/-- The credits of the port after a request is queued: one that waits in the ingress buffer holds its credit (R61). -/
theorem State.enqueue_port (r : Req) : (s.enqueue r).port.out = s.port.out ∧
    (s.enqueue r).port.creditsReq =
      (if s.sliceFull r.slice = true ∧ (r.kind = .read ∨ r.kind = .resRead) then s.port.creditsReq - 1 else s.port.creditsReq) ∧
    (s.enqueue r).port.creditsData =
      (if s.sliceFull r.slice = true ∧ (r.kind = .write ∨ r.kind = .condWrite) then s.port.creditsData - 1
        else s.port.creditsData) := by
  unfold State.enqueue
  extract_lets sl full r1 s1 s2 s3 s4
  have queued : s4.port = s2.port := by simp [s4, s3]
  split <;> simp [queued, s2, s1, full, sl, State.sliceFull]

@[simp] theorem State.sliceFull_arrived {sl : Nat} : (s.arrived w).sliceFull sl = s.sliceFull sl := by simp [State.sliceFull]

/-- A request that passes the checks is queued at its slice (R58). -/
theorem State.arrive_queued (open' : s.accepts = true) (credit : s.hasCredit w = true)
    (entry : s.selectEntry (s.keyOf key) = some n) (ordinary : s.decodeDpa addr = .ordinary g) (may : s.mayDo w n g.group = true)
    (free : s.blocked = false) :
    s.arrive w key addr tag d be poison = (s.arrived w).enqueue (s.requestOf w key n tag addr g d be poison) := by
  rw [State.arrive_ordinary open' credit entry ordinary, if_pos may, if_neg (by simp [free])]

theorem State.sliceFull_of_room {sl : Nat} (room : s.pailCount sl < 2048)
    (none' : s.reqs.list.any (fun q => decide (q.stage = .ingress) && decide (q.slice = sl)) = false) : s.sliceFull sl = false := by
  simp only [State.sliceFull, none', Bool.or_false, decide_eq_false_iff_not]
  omega

theorem State.sliceFull_of_full {sl : Nat} (full : 2048 ≤ s.pailCount sl) : s.sliceFull sl = true := by simp [State.sliceFull, full]

theorem State.enqueue_arrived_frame (r : Req) : s.keepsBut [.port, .reqs, .slices, .obs, .perf] ((s.arrived w).enqueue r) :=
  State.enqueue_keeps _ _ (by decide) (State.arrived_keeps (by decide) (State.keepsBut_refl _ s))

/-- A read that its slice takes. -/
theorem hostReadRequest_taken (open' : s.accepts = true) (credit : s.hasCredit false = true)
    (entry : s.selectEntry (s.keyOf key) = some n) (ordinary : s.decodeDpa addr = .ordinary g) (may : s.mayRead n g.group = true)
    (free : s.blocked = false) (b : Bool) (full : s.sliceFull (sliceOf addr) = b) :
    Does (.hostReadRequest key addr tag) s [.port, .reqs, .slices, .obs, .perf] (fun t => t.reqs = { s.reqs with
        next := s.reqs.next + 1
        list := s.reqs.list ++ [{ newReq .read (s.keyOf key) n tag addr g.cls g.policy 0 0 false s.clk.now with
          id := s.reqs.next
          stage := if b then .ingress else .pail }] } ∧ t.port.out = s.port.out ∧
      t.port.creditsReq = if b then s.port.creditsReq - 1 else s.port.creditsReq) := by
  have runs := State.arrive_queued (addr := addr) (tag := tag) (d := 0) (be := 0) (poison := false) open' credit entry ordinary may free
  refine ⟨_, congrArg Host.Outcome.next runs, State.enqueue_arrived_frame _, ?_, ?_⟩
  · simp [State.enqueue_reqs, State.requestOf, Req.slice, newReq, full]
  · obtain ⟨out, req, data⟩ := State.enqueue_port (s := s.arrived false) (s.requestOf false key n tag addr g 0 0 false)
    rw [out, req]
    simp [State.requestOf, Req.slice, newReq, full]

/-- A write that its slice takes. -/
theorem hostWriteRequest_taken (open' : s.accepts = true) (credit : s.hasCredit true = true)
    (entry : s.selectEntry (s.keyOf key) = some n) (ordinary : s.decodeDpa addr = .ordinary g) (may : s.mayWrite n g.group = true)
    (free : s.blocked = false) (b : Bool) (full : s.sliceFull (sliceOf addr) = b) :
    Does (.hostWriteRequest key addr tag d be poison) s [.port, .reqs, .slices, .obs, .perf] (fun t => t.reqs = { s.reqs with
        next := s.reqs.next + 1
        list := s.reqs.list ++ [{ newReq .write (s.keyOf key) n tag addr g.cls g.policy d be poison s.clk.now with
          id := s.reqs.next
          stage := if b then .ingress else .pail }] } ∧ t.port.out = s.port.out ∧
      t.port.creditsData = if b then s.port.creditsData - 1 else s.port.creditsData) := by
  have runs := State.arrive_queued (addr := addr) (tag := tag) (d := d) (be := be) (poison := poison) open' credit entry ordinary may free
  refine ⟨_, congrArg Host.Outcome.next runs, State.enqueue_arrived_frame _, ?_, ?_⟩
  · simp [State.enqueue_reqs, State.requestOf, Req.slice, newReq, full]
  · obtain ⟨out, req, data⟩ := State.enqueue_port (s := s.arrived true) (s.requestOf true key n tag addr g d be poison)
    rw [out, data]
    simp [State.requestOf, Req.slice, newReq, full]

/-! ## Ingress -/

/-- The first request of a slice's ingress buffer goes to its pail and returns its credit (R61, R62). -/
theorem ingressDispatch_moves {slice : Nat} {r : Req}
    (first : s.reqs.list.find? (fun q => decide (q.stage = .ingress) && decide (q.slice = slice)) = some r)
    (room : s.pailCount slice < 2048) :
    Does (.ingressDispatch slice) s [.port, .reqs, .obs, .perf] (fun t => t.reqs = { s.reqs with
        list := s.reqs.list.map (fun q => if q.id = r.id then { q with stage := .pail } else q) } ∧
      t.port = { s.port with
        creditsReq := if r.kind = .read ∨ r.kind = .resRead then s.port.creditsReq + 1 else s.port.creditsReq
        creditsData := if r.kind = .read ∨ r.kind = .resRead then s.port.creditsData else s.port.creditsData + 1 }) := by
  refine .of_frame (execIngressDispatch_keeps slice s (by decide) (State.keepsBut_refl _ s))
    (t := ((s.stageReq r.id .pail).upPort (fun p => { p with
        creditsReq := if r.kind = .read ∨ r.kind = .resRead then p.creditsReq + 1 else p.creditsReq
        creditsData := if r.kind = .read ∨ r.kind = .resRead then p.creditsData else p.creditsData + 1 })).count 56 5 1) ?_ ?_
  · show execIngressDispatch slice s = _
    rw [execIngressDispatch, State.dispatch, first]
    exact congrArg Host.Outcome.next (if_neg (by omega))
  · simp [State.stageReq]
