-- ==== Sys2Proof/Machine/Operands.lean ====
section
/-! DEFINITION. The address arithmetic of 00_scope.md R15 to R20, the resolvers of the thirteen addressing modes (40_addressing.md R120 to R134) and the operand accesses `Load` and `StoreTo` (R135). -/

namespace Sys2Proof.Machine

/-! ## Address arithmetic -/

/-- `zext_16(v)` (R9). -/
def zext16 (v : Byte) : Word := v.setWidth 16

/-- `sext_16(v)` (R9). -/
def sext16 (v : Byte) : Word := v.signExtend 16

/-- `samepage(w, d)`: the low byte wraps, the high byte stays (R18). -/
def samepage (w : Word) (d : Byte) : Word := w16 (lo w + d) (hi w)

/-- `crossed(base, ea)`: the high bytes differ (R19). -/
def crossed (base ea : Word) : Bool := hi base != hi ea

/-! ## Resolvers -/

/-- What a memory resolver gives: the effective address and the page-cross bit (R120). -/
structure Resolved where
  ea    : Word
  cross : Bool
deriving DecidableEq, Repr

/-- An effective address `base +16 zext_16(index)` with its page-cross bit (R126, R127, R131). -/
def indexed (base : Word) (index : Byte) : Resolved :=
  let ea := base + zext16 index
  ⟨ea, crossed base ea⟩

/-- The word in the zero page at pointer `p`; the second byte wraps inside the page (R130, R131). -/
def zeroPagePointer (p : Byte) (s : State) : Res Word := readPair (zext16 p) (zext16 (p + 1)) s

/-- The resolver of the eight modes whose operand is in memory (R122 to R127, R130, R131). -/
def resolve (m : MemOperand) (s : State) : Res Resolved :=
  match m with
  | .zeroPage b  => .ok ⟨zext16 b, false⟩
  | .zeroPageX b => .ok ⟨zext16 (b + s.x), false⟩
  | .zeroPageY b => .ok ⟨zext16 (b + s.y), false⟩
  | .absolute w  => .ok ⟨w, false⟩
  | .absoluteX w => .ok (indexed w s.x)
  | .absoluteY w => .ok (indexed w s.y)
  | .indexedIndirect b => (zeroPagePointer (b + s.x) s).bind fun ea => .ok ⟨ea, false⟩
  | .indirectIndexed b => (zeroPagePointer b s).bind fun base => .ok (indexed base s.y)

/-- The target of a relative operand: the next instruction's address plus the signed offset (R132). -/
def branchTarget (pc : Word) (offset : Byte) : Word := pc + 2 + sext16 offset

/-- The target of JMP: the operand word (R125), or the word at the pointer, whose high byte is fetched inside the
pointer's page (R129). -/
def jumpTarget (o : JumpOperand) (s : State) : Res Word :=
  match o with
  | .absolute target => .ok target
  | .indirect ptr    => readPair ptr (samepage ptr 1) s

/-! ## Operand accesses -/

/-- A loaded operand byte and the page-cross bit of its resolver. -/
structure Loaded where
  value : Byte
  cross : Bool
deriving DecidableEq, Repr

/-- `Load(o)` of a memory operand (R135). -/
def loadMem (m : MemOperand) (s : State) : Res Loaded :=
  (resolve m s).bind fun r => (memRead r.ea s).bind fun v => .ok ⟨v, r.cross⟩

/-- `Load(o)` of a read operand: the literal (R121) or the byte in memory (R135). -/
def load (o : ReadOperand) (s : State) : Res Loaded :=
  match o with
  | .immediate v => .ok ⟨v, false⟩
  | .mem m       => loadMem m s

end Sys2Proof.Machine
end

▶ **Directions**
Only the lines from the beginning of the material to the line containing "split <;> simp" should be echoed, verbatim and in full.

▶ **Exercise output**
/-- The credits of the port after a request is queued: one that waits in the ingress buffer holds its credit (R61). -/
theorem State.enqueue_port (r : Req) : (s.enqueue r).port.out = s.port.out ∧
    (s.enqueue r).port.creditsReq =
      (if s.sliceFull r.slice = true ∧ (r.kind = .read ∨ r.kind = .resRead) then s.port.creditsReq - 1 else s.port.creditsReq) ∧
    (s.enqueue r).port.creditsData =
      (if s.sliceFull r.slice = true ∧ (r.kind = .write ∨ r.kind = .condWrite) then s.port.creditsData - 1
        else s.port.creditsData) := by
  unfold State.enqueue
  extract_lets sl full r1 s1 s2 s3 s4
  have queued : s4.port = s2.port := by simp [s4, s3]
  split <;> simp [queued, s2, s1, full, sl, State.sliceFull]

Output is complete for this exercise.